Thursday, August 29, 2024

Badminton

Badminton (pronounced bad-min-tn)

(1) A racquet sport played on a rectangular (at competitive level, always indoor) two players or two pairs of players equipped with light rackets used to volley a shuttlecock over the high net dividing the court in half.

(2) A drink made with a mix of claret, soda water and sugar (also as badminton cup).

(3) A small village and civil parish in the south-west English county of Gloucestershire (initial upper case).

(4) A community in the Glyncoed area, Blaenau Gwent county borough, Wales, UK.

(4) Among the young of Hong Kong, a euphemism for sexual congress.
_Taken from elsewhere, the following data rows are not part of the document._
-- ==== Sys2Proof/Machine/Reservoir.lean ====
section
/-! DEFINITION. Reservoirs, OP 0xD0 to 0xD6 (03 R61, 11 R247 to R253). -/

namespace Sys2Proof.Machine

open Sys2Proof

/-- The fields of a reservoir register (03 R61). -/
structure Rsv where
  payload : BitVec 64
  wsum : Word
  phat : Word
  w : Word
  m : BitVec 16
  dctr : BitVec 16
  deriving DecidableEq, Repr

def Rsv.ofBits (x : BitVec 192) : Rsv :=
  { payload := x.extractLsb' 128 64, wsum := x.extractLsb' 96 32, phat := x.extractLsb' 64 32, w := x.extractLsb' 32 32,
    m := x.extractLsb' 16 16, dctr := x.extractLsb' 0 16 }

def Rsv.toBits (r : Rsv) : BitVec 192 := r.payload ++ r.wsum ++ r.phat ++ r.w ++ r.m ++ r.dctr

def Lane.rsvAt (x : Lane) (q : Nat) : Rsv := Rsv.ofBits (spGet x.rsv q)

def Lane.putRsv (x : Lane) (q : Nat) (r : Rsv) : Lane := { x with rsv := spSet x.rsv q r.toBits }

/-- The reservoir a field names, of a lane. -/
def rsvOf (i : Iss) (l : Nat) (sp : Spec) : Rsv := (i.group.lane i.band l).rsvAt sp.idx.toNat

def setRsv (s : State) (i : Iss) (l : Nat) (sp : Spec) (r : Rsv) : State :=
  s.modLanes i (maskOf (· == l)) fun _ x => x.putRsv sp.idx.toNat r

/-- View of a reservoir instruction: lane stream only, no modifier. -/
def viewRsv (op : Nat) (types : List Ty) (f : RForm) (uses : List Use) : View := { viewR op types f plain uses with lead := false }

/-- An FP32 value. -/
def f32 (w : Word) : FVal := fmtF32.decode w.toNat

/-- rne() to FP32. -/
def rne (v : FVal) : Word := BitVec.ofNat 32 (rneF32 v)

/-- A weight cleaned: NaN and negative values become +0, +∞ the largest finite number. -/
def cleanW (w : Word) : Word :=
  match f32 w with
  | .nan _ => 0
  | .inf s => if s then 0 else 0x7F7FFFFF
  | .fin s _ _ _ => if s then 0 else w

/-- Whether a candidate of clean weight `w` is selected, by the top 24 bits `u` of its draw and the new sum. -/
def selected (u : Nat) (ws w : Word) : Bool :=
  let p := if u == 0 || (f32 ws).isZero then fzero false else fmtF32.decode (rneF32 (fmulX (.fin false u (-24) false) (f32 ws)).v)
  !(f32 w).isZero && !p.isNan && decide (fcmpX p (f32 w) < 0)

/-- Top 24 bits of a reservoir's next draw. -/
def Rsv.draw (r : Rsv) (seed : Dword) : Nat := (drawFn seed r.dctr.toNat).toNat / 2 ^ 40

/-- A candidate of clean weight and multiplicity streamed into a reservoir (R250, R251). -/
def Rsv.stream (r : Rsv) (seed : Dword) (w : Word) (count : Nat) (payload : Dword) (phat : Word) : Rsv :=
  let ws := rne (faddX false (f32 r.wsum) (f32 w)).v
  let r1 := if selected (r.draw seed) ws w then { r with payload := payload, phat := phat } else r
  { r1 with wsum := ws, m := BitVec.ofNat 16 (min (r.m.toNat + count) 0xFFFF), dctr := r.dctr + 1 }

def viewRsvinit (f : RForm) : View := viewRsv 0xD0 [.f32] f [.rsv f.d, .off f.a, .off f.b, .off f.c]

/-- `RSVINIT`. -/
def execRsvinit (f : RForm) (s : State) : Result :=
  issue s (fun _ => viewRsvinit f) false false fun i en s =>
    perLane i en s (fun l => .ok (rsvOf i l f.d)) fun t l r =>
      .ok (setRsv t i l f.d { payload := 0, wsum := 0, phat := 0, w := 0, m := 0, dctr := r.dctr })

def viewRsvseed (f : RForm) : View := viewRsv 0xD6 [.b64] f [.rsv f.d, .pair f.a, .src f.b, .off f.c]

/-- `RSVSEED`. -/
def execRsvseed (f : RForm) (s : State) : Result :=
  issue s (fun _ => viewRsvseed f) false false fun i en s =>
    perLane i en s (fun l => match rd2 s i l f.a with
        | .error e => .error e
        | .ok a => (rd1 s i l f.b).map fun b => (a, b))
      fun t l v => .ok ((setRsv t i l f.d { rsvOf i l f.d with dctr := v.2.setWidth 16 }).modLanes i (maskOf (· == l))
        fun _ x => { x with dseed := v.1 })

def viewRsvupd (f : RForm) : View := viewRsv 0xD1 [.f32] f [.rsv f.d, .pair f.a, .src f.b, .src f.c]

/-- `RSVUPD`. -/
def execRsvupd (f : RForm) (s : State) : Result :=
  issue s (fun _ => viewRsvupd f) false false fun i en s =>
    perLane i en s (fun l => match rd2 s i l f.a, rd1 s i l f.b, rd1 s i l f.c with
        | .ok a, .ok b, .ok c => .ok (a, b, c)
        | .error e, _, _ => .error e
        | _, .error e, _ => .error e
        | _, _, .error e => .error e)
      fun t l v => .ok (setRsv t i l f.d
        ((rsvOf i l f.d).stream (i.group.lane i.band l).dseed (cleanW v.2.2) 1 v.1 v.2.1))

def viewRsvmrg (f : RForm) : View := viewRsv 0xD2 [.f32] f [.rsv f.d, .rsv f.a, .src f.b, .src f.c]

/-- `RSVMRG`. -/
def execRsvmrg (f : RForm) (s : State) : Result :=
  issue s (fun _ => viewRsvmrg f) false false fun i en s =>
    perLane i en s (fun l => match rd1 s i l f.b, rd1 s i l f.c with
        | .ok b, .ok c => .ok (b, c)
        | .error e, _ => .error e
        | _, .error e => .error e)
      fun t l v =>
        let a := rsvOf i l f.a
        let mc := min a.m.toNat (v.2.toNat % 65536)
        let w := cleanW (rne (fmulX (fmulX (f32 v.1) (f32 a.w)).v (.fin false mc 0 false)).v)
        .ok (setRsv t i l f.d ((rsvOf i l f.d).stream (i.group.lane i.band l).dseed w mc a.payload v.1))

/-- W of a finished reservoir (R252). -/
def Rsv.finish (r : Rsv) : Word :=
  let p := f32 r.phat
  let ok := r.m != 0 && p.finite && !p.isZero && !p.neg && (f32 r.wsum).finite
  if ok then rne (fdivX (f32 r.wsum) (fmulX (.fin false r.m.toNat 0 false) p).v).v else 0

def viewRsvfin (f : RForm) : View := viewRsv 0xD3 [.f32] f [.rsv f.d, .off f.a, .off f.b, .off f.c]

/-- `RSVFIN`. -/
def execRsvfin (f : RForm) (s : State) : Result :=
  issue s (fun _ => viewRsvfin f) false false fun i en s =>
    perLane i en s (fun l => .ok (rsvOf i l f.d)) fun t l r => .ok (setRsv t i l f.d { r with w := r.finish })

/-- A field of a reservoir, zero-extended. -/
def Rsv.get (r : Rsv) : RsvField → Nat
  | .payload => r.payload.toNat
  | .wsum => r.wsum.toNat
  | .phat => r.phat.toNat
  | .w => r.w.toNat
  | .m => r.m.toNat
  | .dctr => r.dctr.toNat

def Rsv.set (r : Rsv) (x : RsvField) (v : Nat) : Rsv :=
  match x with
  | .payload => { r with payload := BitVec.ofNat 64 v }
  | .wsum => { r with wsum := BitVec.ofNat 32 v }
  | .phat => { r with phat := BitVec.ofNat 32 v }
  | .w => { r with w := BitVec.ofNat 32 v }
  | .m => { r with m := BitVec.ofNat 16 v }
  | .dctr => { r with dctr := BitVec.ofNat 16 v }

/-- Types of a field move: the payload has 64 bits. -/
def rsvTys (x : RsvField) : List Ty := if x == .payload then [.b64] else [.b32, .b64]

def viewRsvget (x : RsvField) (f : RForm) : View := viewRsv 0xD4 (rsvTys x) f [.dstT f.ty f.d, .rsv f.a, .off f.b, .off f.c]

/-- `RSVGET`. -/
def execRsvget (x : RsvField) (f : RForm) (s : State) : Result :=
  issue s (fun _ => viewRsvget x f) false false fun i en s =>
    perLane i en s (fun l => .ok ((rsvOf i l f.a).get x)) fun t l v => wrT t i l f.ty f.d v

def viewRsvput (x : RsvField) (f : RForm) : View := viewRsv 0xD5 (rsvTys x) f [.rsv f.d, .srcT f.ty f.a, .off f.b, .off f.c]

/-- `RSVPUT`. -/
def execRsvput (x : RsvField) (f : RForm) (s : State) : Result :=
  issue s (fun _ => viewRsvput x f) false false fun i en s =>
    perLane i en s (fun l => rdT s i l f.ty f.a) fun t l v => .ok (setRsv t i l f.d ((rsvOf i l f.d).set x v))

end Sys2Proof.Machine
end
1873-1874: The game was named after Badminton House, the country seat of the dukes of Beaufort in Gloucestershire (now associated with the annual Badminton horse trials).  The derived terms include badminton court, badminton racquet and badminton ball.  The locality name was from the Old English Badimyncgtun (estate of (a man called) Baduhelm), which deconstructs as the personal name Bad (possibly also found in the Frankish Badon) + helm (from the Old English helma (helm, tiller)+ -ing (from the Middle English -ing, from the Old English –ing & -ung (in the sense of the modern -ing, as a suffix forming nouns from verbs), from the Proto-West Germanic –ingu & -ungu, from the Proto-Germanic –ingō & -ungō. It was cognate with the Saterland Frisian -enge, the West Frisian –ing, the Dutch –ing, The Low German –ing & -ink, the German –ung, the Swedish -ing and the Icelandic –ing; All the cognate forms were used for the same purpose as the English -ing)).+ -tun (used here to refer to “a place”).  Among players in England, the sport is sometimes referred to with the slang “badders”.  Badminton & badmintonist are nouns; the noun plural is plural badmintons.

Badminton racquets (racket in US use) use the same design as tennis racquets but are of lighter construction and not as tightly strung.

Games using shuttlecocks (the designs having variations but all using deliberately “anti-aerodynamic” properties to dissipate the energy carried in flight) are known to have been played for at least centuries across Eurasia, the attractions including the game not putting a premium on physicality (women at comparatively little disadvantage because the effect of fluid dynamics on the shuttlecock negated much of the power of inherently stronger men) and there being no need for a truly flat, prepared surface.  The recognizably modern game of badminton evolved in the early-mid nineteenth century and was something of a cult under the Raj, played by expatriate British officers of the Indian Army, both the polo crown and those unable to afford the upkeep of ponies.  It was a variant of the earlier games “shuttlecock” and “battledore” (battledore an older term for “racquet”).  The history of the sport’s early days is murky and it’s not clear if the first games in England really were played at Badminton House, the Duke of Beaufort’s country estate in 1873-1874 but it seems it was from then the game spread.  The apparently inexplicable “badminton ball” (the game played with a shuttlecock) is accounted for by the fame once being played using a soft, woolen ball and called “ball badminton”.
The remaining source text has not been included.